Records supplied —
((

-- ==== Sys2Proof/Tests/Slice0.lean ====
section
/-! SUPPORT. Tests: the ill-formed terms that the checks refuse, the encodings of the spec, one or two vectors of
95_test_vectors.md per command and host access, and for every statement with hypotheses a state that meets them.
Every expected value is the spec's own (the section of 95_test_vectors.md is named). -/

namespace Sys2Proof.Tests

open Sys2Proof.Machine

/-! ## Small states -/

/-- The configuration of the vectors of 95_test_vectors.md section 2. -/
def cfg0 : Cfg := ⟨.zero, .plus, 16, 8⟩

/-- From reset. -/
def st : State := State.resetOf cfg0

/-- The symbols of R13, and `q` for the reserved code. -/
abbrev m : Code := 0b11#2
abbrev z : Code := 0b00#2
abbrev p : Code := 0b01#2
abbrev q : Code := 0b10#2

/-- The first cells of a buffer, the rest `0b00`. -/
def filled (cap : Nat) (cs : List Code) : TritBuf := cs ++ List.replicate (cap - cs.length) 0

/-- `A` and `A_LEN` loaded. -/
def inA (cs : List Code) (s : State := st) : State :=
  (s.putA (filled s.cfg.nMax cs)).putALen (BitVec.ofNat 32 cs.length)

/-- `B` and `B_LEN` loaded. -/
def inB (cs : List Code) (s : State := st) : State :=
  (s.putB (filled s.cfg.pMax cs)).putBLen (BitVec.ofNat 32 cs.length)

/-- `VAL_IN` loaded. -/
def inVal (w : Word) (s : State := st) : State := s.putValIn w

/-- The next state, observed. -/
def after {α : Type} (r : Result) (f : State → α) : Option α :=
  match r with
  | .next t => some (f t)
  | .fault _ => none
  | .refused _ => none

/-- `STATUS`, `ERR_OFFSET`, `R_LEN`, `R_DATA[0]`. -/
def vec (r : Result) : Option (Word × Word × Word × Word) :=
  after r fun t => (statusWord t, t.errOffset, t.rLen, packWord t.r 0)

/-- `STATUS`, `ERR_OFFSET`, `R_VAL`. -/
def val (r : Result) : Option (Word × Word × Word) := after r fun t => (statusWord t, t.errOffset, t.rVal)

/-- The refusal of a step, if it is one. -/
def refusal (r : Result) : Option Refusal :=
  match r with
  | .next _ => none
  | .fault _ => none
  | .refused e => some e

/-- One host event performed by one step. -/
def one (e : HostEvent) (s : State := st) : Result := step (s.putPending [e])

/-! ## Well-formedness: what the checks refuse -/

theorem test_cfg_wf_refuses_small_nMax : Cfg.wf ⟨.zero, .plus, 7, 8⟩ = false := by decide
theorem test_cfg_wf_refuses_large_nMax : Cfg.wf ⟨.zero, .plus, 1048577, 8⟩ = false := by decide
theorem test_cfg_wf_refuses_zero_pMax : Cfg.wf ⟨.zero, .plus, 16, 0⟩ = false := by decide
theorem test_cfg_wf_refuses_large_pMax : Cfg.wf ⟨.zero, .plus, 16, 1048577⟩ = false := by decide
theorem test_cfg_wf_bounds : Cfg.wf ⟨.plus, .plus, 8, 1⟩ = true ∧ Cfg.wf ⟨.zero, .plus, 1048576, 1048576⟩ = true := by
  decide
theorem test_cmdWordWf_refuses : cmdWordWf 0x0 = false ∧ cmdWordWf 0xB = false ∧ cmdWordWf 0xF = false ∧
    cmdWordWf 0x11 = false ∧ cmdWordWf 0x80000001 = false := by decide
theorem test_cmdWordWf_encode : ∀ i : Instr, cmdWordWf (encode i) = true ∧ i.wf = true := by
  intro i; cases i <;> decide
theorem test_hostEventWf_refuses_unmapped : hostEventWf cfg0 (.read 0xB) = false ∧
    hostEventWf cfg0 (.read 0x10001) = false ∧ hostEventWf cfg0 (.write 0x20001 0) = false ∧
    hostEventWf cfg0 (.write 0x30001 0) = false := by decide
theorem test_hostEventWf_refuses_lengths : hostEventWf cfg0 (.write 5 17) = false ∧
    hostEventWf cfg0 (.write 6 9) = false ∧ hostEventWf cfg0 (.write 5 16) = true ∧
    hostEventWf cfg0 (.write 6 8) = true := by decide

/-! ## Encodings, written out from R70, R72 and R73 -/

theorem test_decode_enc4 : decode 0b00000000000000000000000000000001#32 = .ok .enc4 := by decide
theorem test_decode_dec4 : decode 0b00000000000000000000000000000010#32 = .ok .dec4 := by decide
theorem test_decode_pad : decode 0b00000000000000000000000000000011#32 = .ok .pad := by decide
theorem test_decode_unpad : decode 0b00000000000000000000000000000100#32 = .ok .unpad := by decide
theorem test_decode_encodeCore : decode 0b00000000000000000000000000000101#32 = .ok .encodeCore := by decide
theorem test_decode_decodeCore : decode 0b00000000000000000000000000000110#32 = .ok .decodeCore := by decide
theorem test_decode_frame : decode 0b00000000000000000000000000000111#32 = .ok .frame := by decide
theorem test_decode_unframe : decode 0b00000000000000000000000000001000#32 = .ok .unframe := by decide
theorem test_decode_capply : decode 0b00000000000000000000000000001001#32 = .ok .capply := by decide
theorem test_decode_cremove : decode 0b00000000000000000000000000001010#32 = .ok .cremove := by decide
/-- Section 2.8. -/
theorem test_decode_reserved : decode 0x0 = .error .reservedOpcode ∧ decode 0xB = .error .reservedOpcode ∧
    decode 0xF = .error .reservedOpcode ∧ decode 0x10 = .error .reservedBits ∧
    decode 0x11 = .error .reservedBits ∧ decode 0xFFFFFFFF = .error .reservedBits := by decide
theorem test_decodeTableWord : decodeTableWord 32 7 = some .frame ∧ decodeTableWord 32 0xB = none := by decide
/-- The words of R73 are what the encoder writes. -/
theorem test_encode_decode : ∀ i : Instr, decode (encode i) = .ok i := by intro i; cases i <;> decide
/-- Section 1, L1-8. -/
theorem test_trit_codes : codeTrit 0b11#2 = some .minus ∧ codeTrit 0b00#2 = some .zero ∧
    codeTrit 0b01#2 = some .plus ∧ codeTrit 0b10#2 = none := by decide
/-- Section 2.1. -/
theorem test_packing : packWord (filled 16 [p, z, m, m, m, m, z, p]) 0 = 0x00004FF1 ∧
    packWord (filled 16 [p, z, p, q, z, z, z, p]) 0 = 0x00004091 ∧ packWord (filled 16 [p, m]) 0 = 0x0000000D := by
  decide
/-- Section 2.1: the last, partial word of a window over 20 cells. -/
theorem test_packing_beyond_capacity :
    packWord (storeWord (List.replicate 20 0) 1 0xFFFFFFFF) 1 = 0x000000FF ∧
    packWord (storeWord (List.replicate 20 0) 1 0xFFFFFFFF) 0 = 0 := by decide
/-- Section 2.2. -/
theorem test_trit_sums : addMod3 .minus .minus = .plus ∧ addMod3 .plus .plus = .minus ∧ addMod3 .plus .minus = .zero ∧
    subMod3 .minus .plus = .plus ∧ subMod3 .plus .minus = .minus ∧ subMod3 .zero .plus = .minus := by decide
/-- Section 2.2: the corner steps of `bal_digits`. -/
theorem test_balDigits : balDigits (-2) = [.plus, .minus, .zero, .zero] ∧
    balDigits (-40) = [.minus, .minus, .minus, .minus] ∧ balDigits 40 = [.plus, .plus, .plus, .plus] := by decide

/-! ## The commands (sections 2.3 to 2.7) -/

theorem test_enc4 : vec (exec .enc4 (inVal 41)) = some (0x100, 0, 4, 0x00000001) := by decide
theorem test_enc4_range : vec (exec .enc4 (inVal 0xFFFFFFFF)) = some (0x002, 0, 0, 0) := by decide
theorem test_dec4 : val (exec .dec4 (inA [m, p, z, p])) = some (0x100, 0, 69) := by decide
theorem test_dec4_lowest_bad : val (exec .dec4 (inA [z, q, z, q])) = some (0x001, 1, 0) := by decide
theorem test_pad : vec (exec .pad (inA [p, z, z, z])) = some (0x100, 0, 6, 0x00000004) := by decide
theorem test_pad_length : vec (exec .pad (inA [z, p, z])) = some (0x003, 3, 0, 0) := by decide
theorem test_unpad : vec (exec .unpad (inA [z, m, p, m, p, z])) = some (0x100, 0, 4, 0x00000077) := by decide
theorem test_unpad_symbol_first : vec (exec .unpad (inA [z, p, z, z, q, p])) = some (0x001, 4, 0, 0) := by decide
theorem test_encodeCore : vec (exec .encodeCore (inVal 59)) = some (0x100, 0, 6, 0x000001C4) := by decide
theorem test_encodeCore_no_truncation : vec (exec .encodeCore (inVal 0x00000151)) = some (0x002, 0, 0, 0) := by decide
theorem test_decodeCore : val (exec .decodeCore (inA [z, p, p, p, p, z])) = some (0x100, 0, 80) := by decide
theorem test_decodeCore_late_pad : val (exec .decodeCore (inA [z, p, z, z, z, m])) = some (0x004, 5, 0) := by decide
theorem test_frame : vec (exec .frame (inA [z, p, z, z, z, z])) = some (0x100, 0, 8, 0x00004011) := by decide
theorem test_frame_symbol : vec (exec .frame (inA [z, p, z, z, q, z])) = some (0x001, 4, 0, 0) := by decide
/-- The pad trits are not checked: the result is `=+===-`. -/
theorem test_unframe : vec (exec .unframe (inA [p, z, p, z, z, z, m, p])) = some (0x100, 0, 6, 0x00000C04) := by decide
theorem test_unframe_late : vec (exec .unframe (inA [p, z, p, z, z, z, z, m])) = some (0x005, 7, 0, 0) := by decide
theorem test_capply : vec (exec .capply (inB [p, z, m, z] (inA [p, z, p, z, z, z, z, p]))) =
    some (0x100, 0, 8, 0x00007103) := by decide
theorem test_capply_pattern_checked : vec (exec .capply (inB [p, z, q] (inA [z, z]))) = some (0x201, 2, 0, 0) := by decide
theorem test_cremove : vec (exec .cremove (inB [p, m] (inA [z, z, z]))) = some (0x100, 0, 3, 0x00000037) := by decide
theorem test_cremove_empty : vec (exec .cremove (inA [z, z, z, z])) = some (0x206, 0, 0, 0) := by decide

))

Your assignment — Check all the records above and select each line where the string "next" is found.

Problem solution —
/-- The next state, observed. -/
  | .next t => some (f t)
  | .next _ => none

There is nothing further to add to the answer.